■ The data:
-- ==== Sys2Proof/Machine/Write.lean ====
section
/-! DEFINITION. The write channel of one head (06_write_channel.md): descriptors and their checks, encoding, write
gates and the bit stream, strategy loads, power calibration, verify codes, relocation and completions. -/

namespace Sys2Proof.Machine

/-! ### Rings -/

/-- Slots of the descriptor ring; 0 acts as 1 (R191). -/
def Head.wqSlots (x : Head) : Nat := atLeast1 (x.r WriteReg.WQ_SLOTS)
/-- Slots of the completion ring; 0 acts as 1 (R191). -/
def Head.cqSlots (x : Head) : Nat := atLeast1 (x.r WriteReg.CQ_SLOTS)
/-- The completion ring is full (R161). -/
def Head.cqFull (x : Head) : Bool := (x.r WriteReg.CQ_WR + 1) % x.cqSlots == x.r WriteReg.CQ_RD
/-- A descriptor waits in the ring (R161). -/
def Head.wqWaits (x : Head) : Bool := x.r WriteReg.WQ_RD != x.r WriteReg.WQ_WR
/-- Byte of the descriptor that is next (R161). -/
def Head.wqByte (x : Head) : Nat := x.r WriteReg.WQ_BASE * 4096 + 64 * x.r WriteReg.WQ_RD

/-- The descriptor in 64 bytes, given as a number (R162). -/
def descOf (v : Nat) : Desc :=
  let f (byte size : Nat) : Nat := bitsOf v (8 * (byte + size) - 1) (8 * byte)
  { type := f 0 1, mode := f 1 1, tag := f 2 2, layer := f 4 1, band := f 6 2, w0 := f 8 1, steps := f 9 1
    member := f 0xA 1, setTag := f 0xC 4, wseq := f 0x10 5, srcAddr := f 0x18 4, vrefAddr := f 0x1C 4
    resAddr := f 0x20 4 }

/-- K of a descriptor's band (R97, R164). -/
def Desc.k (d : Desc) : Nat :=
  if (d.type = 1 ∨ d.type = 2) ∧ isUserBand d.band then zoneK (zoneOfBand d.band) else 216

/-- The code strength of a layer and zone in STRENGTH_MAP (R121). -/
def Head.strengthOf (x : Head) (layer zone : Nat) : Nat :=
  bitsOf (x.r (WeftReg.STRENGTH_MAP (layer % 16))) (2 * zone + 1) (2 * zone)

/-- The code strength of a descriptor's band (R164). -/
def Head.descStrength (x : Head) (d : Desc) : Nat :=
  if isUserBand d.band then x.strengthOf d.layer (zoneOfBand d.band) else 3

/-- PSA of the codeword at frame position `s` and home track `t` of a descriptor's band (R111). -/
def Desc.psa (d : Desc) (s t : Nat) : Nat := psaOf (d.layer % 16) (zoneOrZero d.band) d.band t s

/-- The offsets of positions 0 to 31 in the table in force (R61, R168). -/
def Head.spotOffsets (x : Head) : List Int := (List.range 32).map x.spotOffset

/-- n / d rounded to nearest, halves up, for counts and bits of a gate (R168). -/
def spread (off k : Int) : Int := (off * k + 512) / 1024

/-- SPREAD of the active descriptor (R168). -/
def WriteSt.spreadBits (w : WriteSt) : Nat := (spread (w.offMax - w.offMin) w.kz).toNat

/-- n: bits per gate (R168). -/
def WriteSt.gateBits (w : WriteSt) : Nat := 63 * w.kz + w.spreadBits

/-- Gates of the write phase: 256, or one for each unit of OPC (R169, R177). -/
def Desc.writeGates (d : Desc) : Nat := if d.type = 1 then 256 else if d.type = 3 then d.steps else 0

/-! ### Taking a descriptor -/

/-- A write channel whose tile is throttled pauses before its next descriptor (R467). -/
def State.writePaused (s : State) (h : Fin 32) : Bool :=
  let t := s.tile (tileOf h)
  match (s.head h).write.doneAt with
  | none => false
  | some c => decide (s.cycle < c + cyclesOfUs (t.r HeatReg.THROT_LEVEL * t.r HeatReg.PAUSE_UNIT))

/-- The channel takes a descriptor now (R161): enabled, idle, and one waits; none after a thermal trip (R463). -/
def State.takesDesc (h : Fin 32) (s : State) : Bool :=
  let x := s.head h
  s.live h && x.b WriteReg.ENABLE && x.write.desc.isNone && x.wqWaits && !s.writePaused h
    && (s.tile (tileOf h)).heat.tripAt.isNone

/-- TYPE of the descriptor that is next. -/
def State.nextType (h : Fin 32) (s : State) : Nat := s.stackLE (tileOf h) (s.head h).wqByte 1

/-- A descriptor of TYPE `ty` is next; one of a reserved TYPE, which is refused, serves any of the four (R164). -/
def State.descNext (h : Fin 32) (ty : Nat) (s : State) : Bool :=
  s.takesDesc h && (let v := s.nextType h; v == ty || v == 0 || decide (4 < v))

/-- Entry `i` of a source table (R163). -/
def State.sourceEntry (s : State) (t : Fin 8) (d : Desc) (i : Nat) : Nat := s.stackLE t (d.srcAddr * 4096 + 8 * i) 8

/-- The codewords of a WRITE or VERIFY with KIND and ADDR of their source entries (R163). -/
def State.sourceTable (s : State) (t : Fin 8) (d : Desc) (frames : Nat) : List CwState :=
  (List.range (32 * frames)).map fun i =>
    let e := s.sourceEntry t d i
    { CwState.reset with kind := bitsOf e 30 29, src := 64 * bitsOf e 28 0, stripePsa := d.psa (i / 32) (i % 32) }

/-- A descriptor is refused (R164). -/
def Head.descBad (x : Head) (d : Desc) (cws : List CwState) : Bool :=
  let (lo, hi) := extremes x.spotOffsets
  let bands := d.type == 1 || d.type == 2
  d.type == 0 || decide (4 < d.type)
    || (bands && !(isUserBand d.band || isSystemBand d.band)) || (!bands && decide (87 < d.band))
    || decide (32 < (cws.filter (·.kind == 1)).length)
    || (d.type == 3 && (decide (d.steps < 2 ∨ 32 < d.steps) || decide (256 < d.w0 + d.steps)))
    || decide (960 ≤ hi - lo)

/-- The next descriptor is taken: WQ_RD advances, and its work begins or it is refused (R161, R164, R168). -/
def State.takeDesc (h : Fin 32) (s : State) : State :=
  let t := tileOf h
  let x := s.head h
  let a := x.wqByte
  let d := descOf (s.stackLE t a 64)
  let s := s.stackTouch t a 64 .other
  let st := x.descStrength d
  let f := framesPerTrack d.k st
  let bands := d.type == 1 || d.type == 2
  let cws := if bands then s.sourceTable t d f else []
  let s := if bands then s.stackTouch t (d.srcAddr * 4096) (8 * 32 * f) .other else s
  let (lo, hi) := extremes x.spotOffsets
  let bad := x.descBad d cws
  let w : WriteSt := { x.write with
    desc := some d, cws := cws, offMin := lo, offMax := hi, offs := x.spotOffsets, kz := d.k, frames := f
    strength := st, opens := 0, closes := 0, gates := [], closeTes := [], endAt := none, stratUsed := [], encodedTo := 0
    powers := (List.range 32).map fun b => (x.r (WriteReg.RPOWER b), x.r (WriteReg.WPOWER b))
    aborted := false, cutPhase := false, closedThen := 0, cause := 0, refused := bad, writeDone := false, tStart := 0, relocOld := [], scan := []
    opc := [], readGates := 0, laserDone := false }
  s.onHead h fun x =>
    let x : Head := x.w WriteReg.WQ_RD ((x.r WriteReg.WQ_RD + 1) % x.wqSlots)
    let x : Head := ({ x with write := w }).put WriteReg.BUSY true
    if bad then (x.flag WriteReg.DESC_BAD).w WriteReg.STATE 6
    else x.w WriteReg.STATE (if d.type = 2 then 4 else if d.type = 4 then 5 else 1)

/-- WRITE (R165): a WRITE descriptor is taken. -/
def execWrite (wait : Nat) (h : Fin 32) (s : State) : Out := s.after wait (State.descNext h 1) (State.takeDesc h)
/-- VERIFY (R184): a VERIFY descriptor is taken. -/
def execVerify (wait : Nat) (h : Fin 32) (s : State) : Out := s.after wait (State.descNext h 2) (State.takeDesc h)
/-- OPC (R177): an OPC descriptor is taken. -/
def execOpc (wait : Nat) (h : Fin 32) (s : State) : Out := s.after wait (State.descNext h 3) (State.takeDesc h)
/-- PCA_SCAN (R182): a PCA_SCAN descriptor is taken. -/
def execPcaScan (wait : Nat) (h : Fin 32) (s : State) : Out := s.after wait (State.descNext h 4) (State.takeDesc h)

/-! ### Encoding -/

/-- The write channel's own part of the head state is changed. -/
def Head.onWrite (f : WriteSt → WriteSt) (x : Head) : Head := { x with write := f x.write }

/-- RELOC_DEPTH follows the queue (R191). -/
def Head.showDepth (x : Head) : Head := x.w WriteReg.RELOC_DEPTH x.write.relocQueue.length

/-- The source of a codeword: its staging byte, with the relocation taken from the queue for a RELOC entry (R165,
R187). -/
def Head.takeReloc (c : CwState) (x : Head) : CwState × Head :=
  match c.kind, x.write.relocQueue with
  | 1, e :: l =>
    ({ c with src := e.src, stripePsa := e.psa, relocs := e.count + 1, relocHere := true },
     (x.onWrite fun w => { w with relocQueue := l }).showDepth)
  | _, _ => (c, x)

/-- One codeword is encoded, and its verify reference is written (R165 to R167). -/
def State.encodeOne (h : Fin 32) (d : Desc) (i : Nat) (s : State) : State :=
  let t := tileOf h
  match (s.head h).write.cws[i]? with
  | none => s
  | some c =>
    let (c, x) := (s.head h).takeReloc c
    let s := s.setHead h x
    let pad := paddingInfo d.member d.setTag d.wseq
    let takes := c.kind == 0 || c.relocHere
    let (fail, s) := if takes then s.checkInfo t (c.src / 64) .checking else (none, s)
    let info := if takes ∧ fail.isNone then s.stackBytes t c.src 32832 else pad
    let info := sealInfo (d.psa (i / 32) (i % 32)) (s.head h).write.strength info
    let c := { c with data := info, srcError := fail.isSome, relocHere := c.relocHere && fail.isNone }
    let vref := ((List.range 8).flatMap fun k => bytesOf 4 (crc32c ((info.drop (64 + 4096 * k)).take 4096)))
      ++ (info.drop 60).take 4
    let s := s.onHead h fun x => (x.onWrite fun w => { w with
      cws := w.cws.set i c
      relocOld := if c.relocHere then w.relocOld ++ [(c.stripePsa, d.psa (i / 32) (i % 32))] else w.relocOld }).flagIf
        fail.isSome WriteReg.SRC_ERROR
    s.stackWrite t (d.vrefAddr * 4096 + 36 * i) vref

/-- Frame positions are encoded in order until `goal` of them are (R165). -/
def State.encodeTo (h : Fin 32) (goal : Nat) (s : State) : State :=
  match (s.head h).write.desc with
  | none => s
  | some d =>
    let w := (s.head h).write
    let goal := min goal w.frames
    let s := (List.range (32 * (goal - w.encodedTo))).foldl (fun s k => s.encodeOne h d (32 * w.encodedTo + k)) s
    s.onHead h (Head.onWrite fun w => { w with encodedTo := max w.encodedTo goal })

/-- The LASER commands before the first gate: mode 2 with the power codes that the descriptor found (R176). -/
def Head.lasersArm (c : Ctx) (x : Head) : Head :=
  let l := x.write.powers
  let x : Head := (List.range 32).foldl (fun x b => x.laser c .write b 2 (l.getD b (0, 0)).1 (l.getD b (0, 0)).2) x
  x.onWrite fun w => { w with laserDone := true }

/-- ARMED (R165, R176): frame positions 0 and 1 are encoded; an OPC is ready with its pattern. -/
def execArmed (wait : Nat) (h : Fin 32) (s : State) : Out :=
  s.after wait (fun s => s.live h && (s.head h).r WriteReg.STATE == 1) fun s =>
    (s.encodeTo h 2).onHead h fun x => (x.w WriteReg.STATE 2).lasersArm (s.ctx h)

■ Problem to solve: Please write out the material word for word from its first line through the line holding "resAddr := f", including both, and no line past it.

■ Output of the task:
-- ==== Sys2Proof/Machine/Write.lean ====
section
/-! DEFINITION. The write channel of one head (06_write_channel.md): descriptors and their checks, encoding, write
gates and the bit stream, strategy loads, power calibration, verify codes, relocation and completions. -/

namespace Sys2Proof.Machine

/-! ### Rings -/

/-- Slots of the descriptor ring; 0 acts as 1 (R191). -/
def Head.wqSlots (x : Head) : Nat := atLeast1 (x.r WriteReg.WQ_SLOTS)
/-- Slots of the completion ring; 0 acts as 1 (R191). -/
def Head.cqSlots (x : Head) : Nat := atLeast1 (x.r WriteReg.CQ_SLOTS)
/-- The completion ring is full (R161). -/
def Head.cqFull (x : Head) : Bool := (x.r WriteReg.CQ_WR + 1) % x.cqSlots == x.r WriteReg.CQ_RD
/-- A descriptor waits in the ring (R161). -/
def Head.wqWaits (x : Head) : Bool := x.r WriteReg.WQ_RD != x.r WriteReg.WQ_WR
/-- Byte of the descriptor that is next (R161). -/
def Head.wqByte (x : Head) : Nat := x.r WriteReg.WQ_BASE * 4096 + 64 * x.r WriteReg.WQ_RD

/-- The descriptor in 64 bytes, given as a number (R162). -/
def descOf (v : Nat) : Desc :=
  let f (byte size : Nat) : Nat := bitsOf v (8 * (byte + size) - 1) (8 * byte)
  { type := f 0 1, mode := f 1 1, tag := f 2 2, layer := f 4 1, band := f 6 2, w0 := f 8 1, steps := f 9 1
    member := f 0xA 1, setTag := f 0xC 4, wseq := f 0x10 5, srcAddr := f 0x18 4, vrefAddr := f 0x1C 4
    resAddr := f 0x20 4 }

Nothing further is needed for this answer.